700 policjantów strzeże bezpieczeństwa w Dortmundzie
Władze Nadrenii Północnej-Westfalii podjęły nadzwyczajne środki ostrożności, żeby zapewnić bezpieczeństwo drużynom i kibicom podczas przełożonego z wtorku na środę meczu Borussii Dortmund z AS Monaco. Porządku strzeże 700 policjantów; ponad dwa razy więcej niż dzień wcześniej.
Przed stadionem stanowiska zajęła zarówno policja konna, jak i funkcjonariusze poruszający się na piechotę. Widać wiele policyjnych samochodów zaparkowanych w bezpośrednim sąsiedztwie stadionu Signal Iduna.
Kibice zachowują spokój, nie słychać tradycyjnych śpiewów, docierający na stadion sympatycy niemieckiej drużyny ograniczają się do okrzyków "Borussia, Borussia" i "Dortmund". "Kibice są przygnębieni" - podała telewizja N24.
Kontrole przed wejściem na stadion trwają dłużej niż zwykle. Obowiązuje zakaz wnoszenia plecaków, kobiety mogą wnieść niewielkie torebki.
Autokar z drużyną gości eskortowany był przez cztery policyjne samochody. Pojazd dotarł na stadion ok. godz. 17.25 Na stadionie są też piłkarze BVB.

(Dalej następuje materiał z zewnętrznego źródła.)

/-- The switch, at a pitch advance that finds a job armed whose condition holds and fewer than 15 entries in the Box Queue: the
job is cleared, an armed slot starts a run with the next number, the recipe's job code and this advance's newborn as its
first, slot NONE starts none, and the newborn belongs to what is then current. The previous birth of a run becomes last of
run and its run the ending run of a pending transition; where a TRACK CLEAR removed it, its run completes at once with RUN
ENDED. The previous birth is the record at position 0 before the advance (log entry 25, DEDUCED). RUN STARTED carries the
new run, slot and job code or NONE, the first seq, and the ending run with its last seq; the seq at slot NONE is the model's
choice (log entry 16). With its condition not met, or with 15 entries or more, the job stays armed, no run starts, and a
birth of the current run is counted; with its condition met the switch is deferred, and the first deferral sends SWITCH
DEFERRED, with the births before this advance's by the model's choice (log entry 30). No probe with a BLANK effect pending:
such an effect of the same event may withdraw a counted birth first. What a deferral and the counting of a birth do. With
nothing armed the switch test does nothing, and the newborn belongs to the run that stood. -/
def Obligations.SwitchStartsTheArmedJob : Prop :=
  let unblanked := fun s : State => ∀ i : Fin 6, (s.probe i).config.enable = true → (s.probe i).config.kind = .blank →
    (s.probe i).seenBad = false
  let due := fun (s : State) (job : ArmedJob) => job.mode = .immediate
    ∨ ∃ n, job.mode = .afterBirths n ∧ (n ≤ s.cc.births ∨ s.cc.current = none)
  (∀ (via : Stimulus) (job : ArmedJob) (s : State), s.advances via → s.config.good → s.runLaw → s.boxLaw →
    s.cc.armed = some job → s.bq.entries.length < 15 →
    (job.mode = .immediate ∨ ∃ n, job.mode = .afterBirths n
      ∧ (n < s.cc.births ∨ s.cc.current = none ∨ (n = s.cc.births ∧ unblanked s))) →
    ∃ t : State, exec (.switch via) s = .next t
      ∧ t.cc.armed = none ∧ t.cc.births = 0 ∧ t.cc.lastCounted = none ∧ t.cc.deferred = false
      ∧ (job.slot = none → t.cc.current = none ∧ t.tl.current = none ∧ t.tl.nextRun = s.tl.nextRun)
      ∧ (∀ (j : SlotId) (r : Recipe), job.slot = some j → s.recipe j = some r →
        t.cc.current = some ⟨s.tl.nextRun, j⟩ ∧ t.tl.nextRun = s.tl.nextRun + 1
          ∧ ∃ rr, t.tl.current = some rr ∧ rr.number = s.tl.nextRun ∧ rr.slot = j ∧ rr.jobCode = r.jobCode
            ∧ rr.firstSeq = s.tl.nextSeq ∧ rr.lastSeq = none)
      ∧ (∀ q, t.recordAt 0 = some q → q.seq = s.tl.nextSeq ∧ q.run = t.cc.current.map CurrentRun.number
        ∧ q.slot = t.cc.current.map CurrentRun.slot)
      ∧ (∀ (prev : Record) (run : Word32), s.recordAt 0 = some prev → prev.run = some run →
        t.cc.transition = some ⟨run, prev.seq⟩
          ∧ (∃ rr, t.tl.ending = some rr ∧ rr.number = run ∧ rr.lastSeq = some prev.seq)
          ∧ ∃ q, t.recordAt 1 = some q ∧ q.seq = prev.seq ∧ q.lastOfRun = true)
      ∧ (s.recordAt 0 = none ∨ (∃ prev, s.recordAt 0 = some prev ∧ prev.run = none) →
        t.cc.transition = none ∧ t.tl.ending = none)
      ∧ (∀ p, (s.port p).role = .line → (s.port p).queue.length < 30 →
        (job.slot = none →
          (⟨s.pu.pitch + 1, .runStarted none s.tl.nextSeq t.cc.transition⟩ : NoticeRecord) ∈ (t.port p).queue)
        ∧ ∀ (j : SlotId) (r : Recipe), job.slot = some j → s.recipe j = some r →
          (⟨s.pu.pitch + 1, .runStarted (some (⟨s.tl.nextRun, j⟩, r.jobCode)) s.tl.nextSeq t.cc.transition⟩ : NoticeRecord)
            ∈ (t.port p).queue)
      ∧ ∀ cur, s.recordAt 0 = none → s.tl.current = some cur → ∀ p, (s.port p).role = .line ∨ (s.port p).role = .pack →
        (s.port p).queue.length < 31 →
        (⟨s.pu.pitch + 1, .runEnded { cur with lastSeq := some (s.tl.nextSeq - 1) }⟩ : NoticeRecord) ∈ (t.port p).queue)
  ∧ (∀ (via : Stimulus) (job : ArmedJob) (s : State), s.advances via → unblanked s → s.cc.armed = some job →
    ¬due s job ∨ 15 ≤ s.bq.entries.length →
    ∃ t : State, exec (.switch via) s = .next t
      ∧ t.cc = { s.cc with
        births := if s.cc.current = none then s.cc.births else min 65535 (s.cc.births + 1)
        lastCounted := if s.cc.current = none then s.cc.lastCounted else some s.tl.nextSeq
        deferred := t.cc.deferred
        transition := t.cc.transition }
      ∧ (t.cc.deferred = true ↔ s.cc.deferred = true ∨ due s job)
      ∧ t.tl.nextRun = s.tl.nextRun
      ∧ (due s job → s.cc.deferred = false → ∀ p, (s.port p).role = .line → (s.port p).queue.length < 31 →
        (⟨s.pu.pitch + 1, .switchDeferred job.slot job.mode s.cc.births s.bq.entries.length⟩ : NoticeRecord)
          ∈ (t.port p).queue))
  ∧ (∀ (job : ArmedJob) (s : State), (s.cc.deferred = true → s.deferSwitch job = s)
    ∧ (s.cc.deferred = false → s.deferSwitch job = (s.notify (fun _ r => r == .line)
      (.switchDeferred job.slot job.mode s.cc.births s.bq.entries.length)).withCc { s.cc with deferred := true }))
  ∧ (∀ (r : Record) (s : State),
    let counted := s.cc.armed ≠ none ∧ r.void = false ∧ r.run ≠ none ∧ r.run = s.cc.current.map CurrentRun.number
    (counted → s.countBirth r = s.withCc { s.cc with
      births := min 65535 (s.cc.births + 1), lastCounted := some r.seq })
    ∧ (¬counted → s.countBirth r = s))
  ∧ (∀ (s : State) (slot : Option SlotId),
    (∀ cur, s.recordAt 0 = none → s.tl.current = some cur → s.endCurrent
      = ((s.notify (fun _ r => r == .line || r == .pack) (.runEnded { cur with lastSeq := some (s.tl.nextSeq - 1) })).withTl
        { s.tl with current := none }).withCc { s.cc with current := none })
    ∧ ∃ (v : State) (started : Option (CurrentRun × Word32)),
      v = (match slot with
        | some j => s.endCurrent.openRun j
        | none => s.endCurrent)
      ∧ (slot = none → started = none)
      ∧ (∀ j r, slot = some j → s.recipe j = some r → started = some (⟨s.tl.nextRun, j⟩, r.jobCode))
      ∧ s.takeSwitch slot = (v.notify (fun _ r => r == .line) (.runStarted started s.tl.nextSeq v.cc.transition)).withCc
        { v.cc with armed := none, births := 0, lastCounted := none, deferred := false })
  ∧ (∀ (s : State), (s.cc.armed = none → s.switchTest = s)
    ∧ ∀ job, s.cc.armed = some job →
      (due s job → s.bq.entries.length < 15 → s.switchTest = s.takeSwitch job.slot)
      ∧ (due s job → 15 ≤ s.bq.entries.length → s.switchTest = s.deferSwitch job)
      ∧ (¬due s job → s.switchTest = s))
  ∧ ∀ (via : Stimulus) (s : State), s.advances via → s.cc.armed = none →
    ∃ (t : State) (q : Record), exec (.switch via) s = .next t
      ∧ t.cc = { s.cc with births := t.cc.births, lastCounted := t.cc.lastCounted, transition := t.cc.transition }
      ∧ t.tl.nextRun = s.tl.nextRun
      ∧ t.tl.current.map (fun r => (r.number, r.slot, r.jobCode, r.firstSeq, r.lastSeq))
        = s.tl.current.map (fun r => (r.number, r.slot, r.jobCode, r.firstSeq, r.lastSeq))
      ∧ t.recordAt 0 = some q ∧ q.seq = s.tl.nextSeq ∧ q.run = s.cc.current.map CurrentRun.number
      ∧ q.slot = s.cc.current.map CurrentRun.slot ∧ (s.cc.current = none → q.void = true)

Środki bezpieczeństwa zostały także wzmocnione w Monachium. Liczba policjantów została zwiększona o 80 - do 450. Jak zaznacza telewizja N24, w przeszłości, gdy obawiano się zamieszek sprowokowanych przez pseudokibiców, porządku na Allianz-Arena strzegło czasami nawet 1000 policjantów.